Exercise
Would you please transcribe, exactly as written, the lines of the entries below starting at the one that holds "(∀ l, vfpOp .fp32" and ending at the one that holds "(i.namesF 2) = false →", both included?

╭─ Data for this exercise

/-! The group engine -/

/-- R110, R111, R112, R113, R114, R116, R119, R120, R121: kernels of groups: TGL and TGWAIT issue and act, the next group takes
a slot, a kernel whose groups have ended leaves. R113, R116, R123, R127, R141, R147: what stops a group (an opcode that R127
does not list, a watchdog that has reached 2^20) and the fill of the group instruction cache. -/
def Obligations.GroupKernelsLaunchAndEnd : Prop :=
  (∀ (c : Fin 96) (n w i : Nat) (e : QEntry) (s : State),
     (s.atIssue c.val n w → (s.core c.val).stalls .group = false →
       (opcodeOf w = 0x20 → bitsOf w 88 5 = 0 → bitsOf w 0 32 = 0 → bitsOf w 108 6 ≠ 0 → bitsOf w 108 6 ≤ 32 →
         tglBase w + tglLen w ≤ 32768 → bitOf w 117 = false → tglLen w ≠ 0 → exec (.tgl c .issue) s
         = .next ((s.fetched c.val n).enqueue c.val .group w ((s.core c.val).sreg (bitsOf w 103 5))
             ((s.core c.val).sreg (bitsOf w 98 5)) ((s.core c.val).sreg (bitsOf w 93 5)) 0 0
             [(tglBase w, tglBase w + tglLen w)] [(tglBase w, tglBase w + tglLen w)]))
       ∧ (opcodeOf w = 0x21 → bitsOf w 0 112 = 0 → exec (.tgwait c .issue) s
         = .next ((s.fetched c.val n).enqueue c.val .group w 0 0 0 0 0 [] [])))
     ∧ (s.headActs c.val .group i e →
       (opcodeOf e.word = 0x20 → fld e.sa 0 24 = 0 → exec (.tgl c .act) s
         = .next ((s.modCore c.val Core.boundary).dropEntry c.val .group i true))
       ∧ (opcodeOf e.word = 0x20 → fld e.sa 0 24 ≠ 0 → exec (.tgl c .act) s
         = .next (((s.modCore c.val Core.boundary).dropEntry c.val .group i false).modCore c.val (fun x => { x with
             kernels := x.kernels ++ [⟨bitsOf e.word 114 3, widthOf (bitsOf e.word 118 2), 8 * bitsOf e.word 108 6, bitOf e.word 117,
               e.sc.toNat, wrapN 64 ((e.pc : Int) + 16 * sext (bitsOf e.word 32 25) 25), fld e.sa 0 24, e.sb, 0, 0, e.sb_⟩] })))
       ∧ (opcodeOf e.word = 0x21 → (s.core c.val).kernels.any (fun g => bitOf (bitsOf e.word 112 8) g.tag) = false →
         exec (.tgwait c .act) s = .next (s.finishEntry c.val .group i)))
     ∧ (∀ g slot se x, (s.core c.val).kernels.find? (fun g => decide (g.placed < g.count)) = some g →
       (s.core c.val).placeAt g = some se → (s.core c.val).freeSlot se = some slot →
       x = ⟨g.tag, g.placed, g.width, ((s.core c.val).seFree se g.width).2,
         startRegs g g.placed ((s.coreLogical c.val).getD 0), g.entry, 2 ^ g.width - 1, 2 ^ g.width - 1, [], 0, [], 0, [],
         2 ^ 32 * ((s.core c.val).nextSb + 1), .ready, false⟩ →
       exec (.groupPlacement c) s = .next ((s.setGroup c.val slot (some x)).modCore c.val (fun k => { k with
         nextSb := k.nextSb + 1
         kernels := k.kernels.map (fun (y : GKernel) => if y.tag = g.tag then { y with placed := y.placed + 1 } else y) })))
     ∧ (∀ (tag : Fin 8) g, (s.core c.val).kernelOf tag.val = some g → g.count ≤ g.ended →
       exec (.groupKernelEnd c tag) s = .next (s.modCore c.val (fun _ => { s.core c.val with
         kernels := (s.core c.val).kernels.filter (fun x => !decide (x.tag = tag.val))
         board := (s.core c.val).board.filter (fun b => !decide (some b.id = g.sb_)) }))))
  ∧ (∀ (c : Fin 96) (slot : Fin 64) (n w : Nat) (j : Job) (k : GKernel) (g : Group) (s : State),
     (s.groupIssues c.val slot.val n j k g w → (parseG w).op ∉ groupOpcodes →
       exec (.groupUndefined c slot) s = .next ((s.gFetched c.val slot.val n g.pc).gfault c.val slot.val 0x10))
     ∧ (s.groupIssues c.val slot.val n j k g w → (parseG w).op = 0x80 → (parseG w).reservedCode = true →
       g.hazard ((parseG w).names2 1) = false →
       exec (.vialu c slot) s = .next ((s.gFetched c.val slot.val n g.pc).gfault c.val slot.val 0x10))
     ∧ (s.group c.val slot.val = some g → 2 ^ 20 ≤ g.watchdog → g.stopped = false →
       exec (.spinWatchdog c slot) s = .next (s.gfault c.val slot.val 0x1B))
     ∧ (s.group c.val slot.val = some g → g.watchdog < 2 ^ 20 → exec (.spinWatchdog c slot) s = .next s)
     ∧ (∀ f l bs, (s.core c.val).gicFills = f :: l → f.bytes = some bs → f.stale = false →
       exec (.groupInstructionCacheFill c) s = .next (s.modCore c.val (fun _ => { s.core c.val with
         gicFills := l
         gic := cacheInstall 32 4 (s.core c.val).gic f.vd f.line bs }))))

/-- R126, R127, R128, R129: an arithmetic instruction of a group that no cause or hazard holds back gives each active lane its
result from the values its registers had before, and the group goes on. -/
def Obligations.GroupArithmeticCompletes : Prop :=
  ∀ (c : Fin 96) (slot : Fin 64) (n w : Nat) (j : Job) (k : GKernel) (g : Group) (i : GInstr) (f : Nat → Nat) (s : State),
    s.groupIssues c.val slot.val n j k g w → i = parseG w → i.reservedCode = false →
    (i.op = 0x80 → i.funct ≤ 13 → regsOk k.regs (i.names2 1) = true → g.hazard (i.names2 1) = false →
      (∀ l, vialuOp 32 i.funct (g.val i.a l 1) (i.opB g l 1) = some (f l)) →
      exec (.vialu c slot) s = .next (s.gDone c.val slot.val n g.pc (g.computed i 1 f)))
    ∧ (i.op = 0x81 → i.funct ≤ 13 → regsOk k.regs (i.names2 2) = true → g.hazard (i.names2 2) = false →
      (∀ l, vialuOp 64 i.funct (g.val i.a l 2) (i.opB g l 2) = some (f l)) →
      exec (.vialu64 c slot) s = .next (s.gDone c.val slot.val n g.pc (g.computed i 2 f)))
    ∧ (i.op = 0x84 → i.funct ≤ 6 → regsOk k.regs (i.namesF 1) = true → g.hazard (i.namesF 1) = false →
      (∀ l, vfpOp .fp32 i.funct i.round (g.val i.a l 1) (i.opB g l 1) (g.val i.c l 1) = some (f l)) →
      exec (.vfp32 c slot) s = .next (s.gDone c.val slot.val n g.pc (g.computed i 1 f)))
    ∧ (i.op = 0x85 → i.funct ≤ 6 → regsOk k.regs (i.namesF 2) = true → g.hazard (i.namesF 2) = false →
      (∀ l, vfpOp .fp64 i.funct i.round (g.val i.a l 2) (i.opB g l 2) (g.val i.c l 2) = some (f l)) →
      exec (.vfp64 c slot) s = .next (s.gDone c.val slot.val n g.pc (g.computed i 2 f)))
    ∧ (i.op = 0x86 → i.funct ≤ 6 → regsOk k.regs [(i.dst, 1), (i.a, 1)] = true → g.hazard [(i.dst, 1), (i.a, 1)] = false →
      (∀ l, vsfOp i.funct i.round (g.reg i.a l) = some (f l)) →
      exec (.vsf c slot) s = .next (s.gDone c.val slot.val n g.pc (g.computed i 1 f)))
    ∧ (i.op = 0x88 → i.funct ≤ 0xA → i.fmt ≤ 0xA → i.round ≠ 3 →
      regsOk k.regs [(i.dst, fmtRegs i.fmt), (i.a, fmtRegs i.funct)] = true →
      g.hazard [(i.dst, fmtRegs i.fmt), (i.a, fmtRegs i.funct)] = false →
      (∀ l, vcvtOp i.funct i.fmt i.round i.sat (Config.freeRand16 (s.freeCtr + l)).toNat (g.val i.a l (fmtRegs i.funct)) = f l) →
      exec (.vcvt c slot) s = .next ({ s.gFetched c.val slot.val n g.pc with
        freeCtr := if i.round = 2 then s.freeCtr + 256 else s.freeCtr }.setGroup c.val slot.val
          (some (g.computed i (fmtRegs i.fmt) f))))
    ∧ (i.op = 0x8A → i.funct % 16 ≤ 5 → i.funct ≤ 63 →
      regsOk k.regs ([(i.dst, 1), (i.a, cmpRegs i)] ++ (if i.immB then [] else [(i.b, cmpRegs i)])) = true →
      g.hazard ([(i.dst, 1), (i.a, cmpRegs i)] ++ (if i.immB then [] else [(i.b, cmpRegs i)])) = false →
      (∀ l, vcmpOp i.funct (g.val i.a l (cmpRegs i)) (i.opB g l (cmpRegs i)) = f l) →
      exec (.vcmp c slot) s = .next (s.gDone c.val slot.val n g.pc (g.computed i 1 f)))
    ∧ (i.op = 0x8B → regsOk k.regs (i.names2 1 ++ [(i.c, 1)]) = true → g.hazard (i.names2 1 ++ [(i.c, 1)]) = false →
      (∀ l, (if g.reg i.c l ≠ 0 then g.val i.a l 1 else i.opB g l 1) = f l) →
      exec (.vsel c slot) s = .next (s.gDone c.val slot.val n g.pc (g.computed i 1 f)))
    ∧ (i.op = 0x8C → regsOk k.regs (i.names2 1) = true → g.hazard (i.names2 1) = false →
      (∀ l, g.val i.a (i.opB g l 1 % g.width) 1 = f l) →
      exec (.vshfl c slot) s = .next (s.gDone c.val slot.val n g.pc (g.computed i 1 f)))

/-- R119, R127: such an instruction of one result register writes that register of the active lanes and no other, and the
group's next address, lanes and stack follow from the reconvergence rules alone. -/
def Obligations.ArithmeticWritesTheActiveLanesAlone : Prop :=
  ∀ (g : Group) (i : GInstr) (f : Nat → Nat), SMap.wf (fun _ => (0 : W32)) g.regs = true → g.width ≤ 256 →
    (∀ l, l < g.width → bitOf g.active l = true → (g.computed i 1 f).reg i.dst l = BitVec.ofNat 32 (f l))
    ∧ (∀ r l, l < 256 → (r ≠ i.dst ∨ bitOf g.active l = false) → (g.computed i 1 f).reg r l = g.reg r l)
    ∧ (g.stack = [] → g.locks = [] → g.computed i 1 f = { g with regs := (g.computed i 1 f).regs, pc := g.pc + 16 })

/-- R126, R130, R131, R135, R140, R141: branches, ends and tile-store accesses of a group; lanes that part push an entry, and
those that do not take the branch run first; a branch back counts in the watchdog, a store to the tile store clears it.
R122, R137, R138, R139, R140, R146, R224, R282, R285: the answers to a group's accesses, its locks and its fences. -/
def Obligations.GroupControlAndTileAccessesComplete : Prop :=
  (∀ (c : Fin 96) (slot : Fin 64) (n w : Nat) (j : Job) (k : GKernel) (g x : Group) (i : GInstr) (target : Nat) (s : State),
     s.groupIssues c.val slot.val n j k g w → i = parseG w → i.reservedCode = false →
     (i.op = 0x90 → i.funct ≤ 2 → (i.funct ≠ 2 → regsOk k.regs [(i.a, 1)] = true ∧ g.hazard [(i.a, 1)] = false) →
       target = displaced g.pc (bitsOf i.imm 32 32) →
       x = { g with watchdog := if target ≤ g.pc then g.watchdog + 1 else g.watchdog } →
       (branchTaken i g = 0 → exec (.vbr c slot) s = .next (s.gDone c.val slot.val n g.pc (g.goto (g.pc + 16))))
       ∧ (branchTaken i g = g.active → g.active ≠ 0 → exec (.vbr c slot) s
         = .next (s.gDone c.val slot.val n g.pc (x.goto target)))
       ∧ (branchTaken i g ≠ 0 → branchTaken i g ≠ g.active → g.stack.length < 32 → exec (.vbr c slot) s
         = .next (s.gDone c.val slot.val n g.pc (Group.goto { x with
             active := g.active - branchTaken i g
             stack := ⟨g.active, branchTaken i g, target, displaced g.pc (bitsOf i.imm 0 32), false⟩ :: g.stack } (g.pc + 16)))))
     ∧ (i.op = 0x91 → g.locks.any (fun l => decide (l.holding &&& g.active ≠ 0)) = false → g.out.any OutAcc.unsent = false →
       exec (.vend c slot) s = .next ((s.gDone c.val slot.val n g.pc (Group.settle 128
         { g with alive := g.alive - (g.alive &&& g.active), active := 0 })).endGroup c.val slot.val))
     ∧ (i.size ≤ 4 →
       (g.lanes g.active).any (fun l => decide (i.tileAt g l < 0) || decide (0x800000 < i.tileAt g l + sizeBytes i.size)) = false →
       (i.op = 0xA2 → regsOk k.regs [(i.dst, sizeRegs i.size), (i.a, 1)] = true →
         g.hazard [(i.dst, sizeRegs i.size), (i.a, 1)] = false → g.tileWaits k true = false → exec (.vldt c slot) s
         = .next ({ s.gFetched c.val slot.val n g.pc with
             freeCtr := if sizeBytes i.size < 4 then s.freeCtr + 256 else s.freeCtr }.setGroup c.val slot.val
               (some (g.computed i (sizeRegs i.size) (fun l => widen (sizeBytes i.size)
                 (rdLE (s.core c.val).tile (i.tileAt g l).toNat (sizeBytes i.size)) (s.freeCtr + l))))))
       ∧ (∀ (names : List (Nat × Nat)), i.op = 0xA3 → names = [(i.a, 1)] ++ (if i.immB then [] else [(i.b, sizeRegs i.size)]) →
         regsOk k.regs names = true → g.hazard names = false → g.tileWaits k false = false → exec (.vstt c slot) s
         = .next (((({ s.gFetched c.val slot.val n g.pc with freeCtr := s.freeCtr + 512 }).modCore c.val (fun y => { y with
             tile := (freeOrder s.freeCtr (g.lanes g.active)).foldl (fun t l =>
               wrLE t (i.tileAt g l).toNat (sizeBytes i.size) (i.storeVal g l (s.freeCtr + 256 + l)))
               (s.core c.val).tile }))).setGroup c.val slot.val (some (Group.goto { g with watchdog := 0 } (g.pc + 16)))))))
  ∧ (∀ (c : Fin 96) (slot : Fin 64) (n w : Nat) (j : Job) (k : GKernel) (g : Group) (i : GInstr) (s : State),
     (∀ (x : Nat) (o : OutAcc), s.group c.val slot.val = some g → g.out[x]? = some o → o.left = 0 → o.kind = .load →
       exec (.groupLoadReturn c slot x) s = .next ({ s with
         freeCtr := if sizeBytes o.size < 4 then s.freeCtr + 256 else s.freeCtr }.setGroup c.val slot.val
           (some { o.lanes.foldl (fun (y : Group) (la : Nat × Nat) => y.setVal o.dst la.1 (sizeRegs o.size)
             (widen (sizeBytes o.size) (leNat (o.result la.1 la.2)) (s.freeCtr + la.1))) g with out := delNth g.out x })))
     ∧ (∀ (x : Nat) (o : OutAcc), s.group c.val slot.val = some g → g.out[x]? = some o → o.left = 0 → o.kind = .atomicRet → 2 ≤ o.size →
       sizeRegs o.size < o.writes.length → exec (.groupLoadReturn c slot x) s = .next (s.setGroup c.val slot.val
         (some { o.lanes.foldl (fun (y : Group) (la : Nat × Nat) => (y.setVal o.dst la.1 (sizeRegs o.size) (leNat (o.result la.1 la.2))).setReg
           (o.dst + sizeRegs o.size) la.1 (gotByte o.got (16 * la.1 + 15)).toNat) g with out := delNth g.out x })))
     ∧ (∀ r u o a b d, s.opRsps.find? (fun r => r.src.ofGroup c.val slot.val) = some r → r.src = .load a b d →
       u = { s with opRsps := s.opRsps.erase r } → u.group c.val slot.val = some g →
       g.out.find? (fun o => decide (o.id = d / 2)) = some o → o.kind ≠ .lock →
       exec (.homeOperationResponse c slot) s = .next (u.accDone c.val slot.val d ((r.lanes.zip r.old).flatMap (fun p =>
         addrBytes (16 * p.1) p.2 ++ [(16 * p.1 + 15, BitVec.ofNat 8 (b2n (r.hit && decide (r.lanes.head? = some p.1))))]))))
     ∧ (s.groupIssues c.val slot.val n j k g w → i = parseG w → i.reservedCode = false →
       (∀ y, i.op = 0xA8 → lowestCause (lockCauses s n j k g i) = none → g.hazard [(i.a, 2)] = false → g.performed = true →
         g.out.length < 8 →
         (y = ⟨g.pc, g.active, g.active, 0, [], g.stack.length, false⟩ :: g.locks ∧ (∀ l ls, g.locks = l :: ls → l.again = false)
           ∨ ∃ l ls, g.locks = l :: ls ∧ l.again = true ∧ y = { l with again := false, parked := g.active } :: ls) →
         s.flushSectors c.val n ((g.lanes g.active).map (fun l => i.devAt g l / 256)) = none →
         exec (.glock c slot) s = .next (((s.gFetched c.val slot.val n g.pc).setGroup c.val slot.val (some { g with
           locks := y })).lockAttempt c.val slot.val n j i g.active))
       ∧ (i.op = 0xA9 → g.locks = [] → exec (.gunlock c slot) s = .next ((s.gFetched c.val slot.val n g.pc).gfault c.val slot.val 0x1A))
       ∧ (i.op = 0xAC → i.funct ≤ 1 → (i.funct = 0 → k.priv = true) → g.performed = true → exec (.vfence c slot) s
         = .next ((s.gFetched c.val slot.val n g.pc).modGroup c.val slot.val (fun g => g.goto (g.pc + 16))))
       ∧ (i.op = 0xAC → i.funct ≤ 4 → (i.funct = 0 → k.priv = true) → g.performed = false → exec (.vfence c slot) s = .next s)
       ∧ (∀ dr x y, i.op = 0xAC → 2 ≤ i.funct → i.funct ≤ 4 → g.performed = true →
         (s.gFetched c.val slot.val n g.pc).drainSet c.val = (dr, x) → y = x.modGroup c.val slot.val (fun g => g.goto (g.pc + 16)) →
         exec (.vfence c slot) s = .next (if y.drainOver c.val dr i.funct then y
           else y.modGroup c.val slot.val (fun g => { g with wait := .fence i.funct dr }))))
     ∧ (∀ l ls v, s.group c.val slot.val = some g → s.coreJob c.val = some (n, j) → g.locks = l :: ls → g.wait = .parked → g.stopped = false →
       g.watchdog < 2 ^ 20 → Machine.cacheWord (s.core c.val).gic n l.pc = some v → exec (.glockRetry c slot) s
         = .next ((s.modGroup c.val slot.val (fun g => { g with watchdog := g.watchdog + 1 })).lockAttempt
             c.val slot.val n j (parseG v) l.parked))
     ∧ (∀ dr, s.group c.val slot.val = some g → s.coreJob c.val = some (n, j) → g.wait = .unlock dr →
       (s.drainOver c.val dr 2 = true → exec (.gunlock c slot) s = .next (s.releaseLocks c.val slot.val n j))
       ∧ (s.drainOver c.val dr 2 = false → exec (.gunlock c slot) s = .next s))
     ∧ (∀ scope dr, s.group c.val slot.val = some g → g.wait = .fence scope dr → s.fenceOver c.val g scope dr = true →
       exec (.vfence c slot) s = .next (s.modGroup c.val slot.val (fun g => { g with wait := .ready }))))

╰─

Your response
      (∀ l, vfpOp .fp32 i.funct i.round (g.val i.a l 1) (i.opB g l 1) (g.val i.c l 1) = some (f l)) →
      exec (.vfp32 c slot) s = .next (s.gDone c.val slot.val n g.pc (g.computed i 1 f)))
    ∧ (i.op = 0x85 → i.funct ≤ 6 → regsOk k.regs (i.namesF 2) = true → g.hazard (i.namesF 2) = false →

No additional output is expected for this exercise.